OrbitNVS: Harnessing Video Diffusion Priors for Novel View Synthesis

arXiv cs.CV / 3/23/2026

📰 NewsModels & Research

Key Points

  • OrbitNVS reframes novel view synthesis as an orbit video generation task, leveraging pre-trained video diffusion priors to generate unseen viewpoints with higher quality.
  • The approach adds camera adapters to the video model to enable accurate camera control across viewpoints during synthesis.
  • A normal map generation branch and attention-guided use of normal map features improve geometry consistency between views.
  • Pixel-space supervision is employed to reduce blur from latent-space spatial compression, achieving stronger PSNR gains on GSO and OmniObject3D benchmarks, especially in single-view scenarios.

Abstract

Novel View Synthesis (NVS) aims to generate unseen views of a 3D object given a limited number of known views.

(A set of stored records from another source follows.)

-- ==== Sys2Proof/Machine/Ops.lean ====
section
/-! DEFINITION. The named operations over the state: register accessors, the parameters that registers decide
(spec/10_state.md R35, 60_exceptions.md R203), translation, memory reads (spec/20_memory.md), raising an
exception (spec/60_exceptions.md R200, R211, R220) and the commit of a completing instruction
(spec/40_fmsub_sh.md R115, R116, R119). There is no return from an exception: R222 puts it out of scope. -/

namespace Sys2Proof.Machine

/-! ## Registers -/

/-- The `MAXVL` bits of a vector register that exist, in its storage. -/
def clipZmm (w : VectorWidth) (v : VecReg) : VecReg := (v.setWidth w.toNat).setWidth _

/-- The `KWIDTH` bits of an opmask register that exist, in its storage. -/
def clipK (w : MaskWidth) (v : MaskReg) : MaskReg := (v.setWidth w.toNat).setWidth _

/-- The `MAXVL` bits of vector register `i` (R13). -/
def State.readZmm (s : State) (i : BitVec 5) : VecReg := clipZmm s.cfg.maxVL (s.zmm[i.toNat]'(i.isLt))

/-- `zmm[i][15:0]`, the FP16 element 0 (R9, R22). -/
def State.readHalf (s : State) (i : BitVec 5) : Half := (s.readZmm i).extractLsb' 0 16

/-- The `KWIDTH` bits of opmask register `i` (R13, R23). -/
def State.readK (s : State) (i : BitVec 3) : MaskReg := clipK s.cfg.kWidth (s.k[i.toNat]'(i.isLt))

/-- General register `i` (R25). -/
def State.readGpr (s : State) (i : BitVec 4) : BitVec 64 := s.gpr[i.toNat]'(i.isLt)

/-- `zmm[i] <- v`, a write of all `MAXVL` bits (R13). -/
def State.writeZmm (s : State) (i : BitVec 5) (v : VecReg) : State :=
  { s with zmm := s.zmm.set i.toNat (clipZmm s.cfg.maxVL v) i.isLt }

/-- `mxcsr.flags <- mxcsr.flags OR f` (R13, R32). -/
def State.signal (s : State) (f : FpFlags) : State := { s with mxcsr := orFlags s.mxcsr f }

/-- `rip <- v` (R13). -/
def State.setRip (s : State) (v : Addr) : State := { s with rip := v }

/-- Records that `n` free choices have been consumed in all (log 6). -/
def State.setDraws (s : State) (n : Nat) : State := { s with draws := n }

/-! ## Parameters that registers decide -/

/-- `FP16_USABLE`, the conjunction of R203. -/
def State.fp16Usable (s : State) : Bool :=
  s.sys.cpuidFp16 && s.sys.cr4.getLsbD 18 &&
    s.sys.xcr0.getLsbD 1 && s.sys.xcr0.getLsbD 2 &&
    s.sys.xcr0.getLsbD 5 && s.sys.xcr0.getLsbD 6 && s.sys.xcr0.getLsbD 7 &&
    s.sys.cr0.getLsbD 0 && !s.sys.rflags.getLsbD 17

/-- `CR0_TS` (R204). -/
def State.cr0TS (s : State) : Bool := s.sys.cr0.getLsbD 3

/-- `CR4_OSXMMEXCPT` (R208). -/
def State.osxmmexcpt (s : State) : Bool := s.sys.cr4.getLsbD 10

/-- `AC_ACTIVE`: CR0.AM = 1, EFLAGS.AC = 1 and CPL = 3 (R207). -/
def State.acActive (s : State) : Bool :=
  s.sys.cr0.getLsbD 18 && s.sys.rflags.getLsbD 18 && s.sys.cpl == 3

/-- The states of the machine: the reserved bits of `MXCSR` are zero (R34), RFLAGS.TF is 0 (R230), and in
`Mode32` the upper half of `rip` is zero (R26) and the segments are flat (R57, D8). -/
def State.admissible (s : State) : Bool :=
  s.mxcsr.extractLsb' 16 16 == 0 && !s.sys.rflags.getLsbD 8 &&
    (s.cfg.mode == .mode64 ||
      (s.rip.extractLsb' 32 32 == 0 && s.sys.fsBase == 0 && s.sys.gsBase == 0))

/-! ## Exceptions -/

/-- The vector number of an exception (R200). -/
def Exception.vector : Exception → Nat
  | .ud => 6
  | .nm => 7
  | .ss => 12
  | .gp => 13
  | .pf _ _ => 14
  | .ac => 17
  | .xm => 19

/-- The error code of an exception, if it has one (R200). -/
def Exception.errorCode : Exception → Option (BitVec 32)
  | .ud => none
  | .nm => none
  | .ss => some 0
  | .gp => some 0
  | .pf code _ => some code
  | .ac => some 0
  | .xm => none

/-- The fault outcome of an exception raised in the state `s` (R220). -/
def Exception.toFault (e : Exception) (s : State) : Fault :=
  match e with
  | .ud => .ud s
  | .nm => .nm s
  | .ss => .ss s
  | .gp => .gp s
  | .pf code la => .pf code la s
  | .ac => .ac s
  | .xm => .xm s

/-- The exception of a fault (R220). -/
def Fault.exception : Fault → Exception
  | .ud _ => .ud
  | .nm _ => .nm
  | .ss _ => .ss
  | .gp _ => .gp
  | .pf code la _ => .pf code la
  | .ac _ => .ac
  | .xm _ => .xm

/-- The state at the point of a fault (R220). -/
def Fault.final : Fault → State
  | .ud s => s
  | .nm s => s
  | .ss s => s
  | .gp s => s
  | .pf _ _ s => s
  | .ac s => s
  | .xm s => s

/-- Taking an exception (R13 `raise`, R211, R220): the run ends in the fault, the state at that point is `s`, and
no register, no memory byte and not `rip` has been changed by the instruction. -/
def raise (e : Exception) (s : State) : Host.Outcome State Fault Refusal := .fault (e.toFault s)

/-! ## Memory -/

/-- `mem[a]` (R13). -/
def State.readByte (s : State) (a : Addr) : Byte := Memory.read s.mem a.toNat

/-- A canonical address: bits 63:`VA_BITS-1` all equal (R59). -/
def canonical (v : VaBits) (a : Addr) : Bool :=
  a.sshiftRight (v.toNat - 1) == 0 || a.sshiftRight (v.toNat - 1) == BitVec.allOnes 64

/-- The canonical-address check is made in `Mode64` only (R59, R205 (d)). -/
def State.canonicalAt (s : State) (a : Addr) : Bool :=
  match s.cfg.mode with
  | .mode64 => canonical s.cfg.vaBits a
  | .mode32 => true

/-- `Translate(la, kind)` (R58): the page fault it answers, if it does not answer `Ok`. -/
def State.translate (s : State) (la : Addr) (kind : AccessKind) : Option Exception :=
  match s.cfg.pageFaults.find? fun r => r.kind == kind && r.first ≤ la && la ≤ r.last with
  | some r => some (.pf r.code la)
  | none => none

/-- The segment registers (R72, R90). -/
inductive Segment where
  | es | cs | ss | ds | fs | gs
  deriving DecidableEq, Repr

/-- `SegBase(seg)` (R57): in `Mode32` every segment is flat (D8). -/
def State.segBase (s : State) (seg : Segment) : Addr :=
  match s.cfg.mode, seg with
  | .mode64, .fs => s.sys.fsBase
  | .mode64, .gs => s.sys.gsBase
  | _, _ => 0

/-- #AC(0) for an odd address under alignment checking (R207). -/
def State.alignFault (s : State) (la : Addr) : Option Exception :=
  if s.acActive && la.getLsbD 0 then some .ac else none

/-- The page fault of the 2-byte read, the lower byte first (R58, R206). -/
def State.pageFault16 (s : State) (la : Addr) : Option Exception :=
  match s.translate la .read with
  | some e => some e
  | none => s.translate (la + 1) .read

/-- Whether #AC is reported before #PF (R210 step 6); a free choice where `AC_PF_ORDER` is `either`. -/
def State.acBeforePf (s : State) : Bool :=
  match s.cfg.acPfOrder with
  | .acFirst => true
  | .pfFirst => false
  | .either => Config.alignmentFirst s.draws

/-- The exception the checks of a 2-byte read at `la` through `seg` raise, in the order of R210 steps 5 and 6. -/
def State.checkM16 (s : State) (seg : Segment) (la : Addr) : Option Exception :=
  if !(s.canonicalAt la && s.canonicalAt (la + 1)) then some (if seg = .ss then .ss else .gp)
  else
    match s.alignFault la, s.pageFault16 la with
    | none, none => none
    | some a, none => some a
    | none, some p => some p
    | some a, some p => some (if s.acBeforePf then a else p)

/-- `MemRead(la, 2)`, little-endian (R50). -/
def State.readM16 (s : State) (la : Addr) : Half := s.readByte (la + 1) ++ s.readByte la

/-! ## Completion -/

/-- The new value of the destination, `zext_MAXVL(old[127:16] ‖ low)` (R22, R115): bits 127:16 kept, bits
MAXVL−1:128 zero. -/
def destValue (w : VectorWidth) (old : VecReg) (low : Half) : VecReg :=
  ((old.extractLsb' 16 112 ++ low).setWidth w.toNat).setWidth _

/-- `rip + len`, modulo 2^64 in `Mode64` and 2^32 in `Mode32` (R27). -/
def State.nextRip (s : State) (len : Nat) : Addr :=
  match s.cfg.mode with
  | .mode64 => s.rip + BitVec.ofNat 64 len
  | .mode32 => ((s.rip + BitVec.ofNat 64 len).setWidth 32).setWidth 64

/-- Step 8 of R110: the destination, the flags and `rip`. -/
def State.commit (s : State) (d : BitVec 5) (low : Half) (f : FpFlags) (len : Nat) : State :=
  ((s.writeZmm d (destValue s.cfg.maxVL (s.readZmm d) low)).signal f).setRip (s.nextRip len)

end Sys2Proof.Machine
end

Existing methods often struggle to synthesize plausible views for unobserved regions, particularly under single-view input, and still face challenges in maintaining geometry- and appearance-consistency. To address these issues, we propose OrbitNVS, which reformulates NVS as an orbit video generation task. Through tailored model design and training strategies, we adapt a pre-trained video generation model to the NVS task, leveraging its rich visual priors to achieve high-quality view synthesis. Specifically, we incorporate camera adapters into the video model to enable accurate camera control. To enhance two key properties of 3D objects, geometry and appearance, we design a normal map generation branch and use normal map features to guide the synthesis of the target views via attention mechanism, thereby improving geometric consistency. Moreover, we apply a pixel-space supervision to alleviate blurry appearance caused by spatial compression in the latent space. Extensive experiments show that OrbitNVS significantly outperforms previous methods on the GSO and OmniObject3D benchmarks, especially in the challenging single-view setting (\eg, +2.9 dB and +2.4 dB PSNR).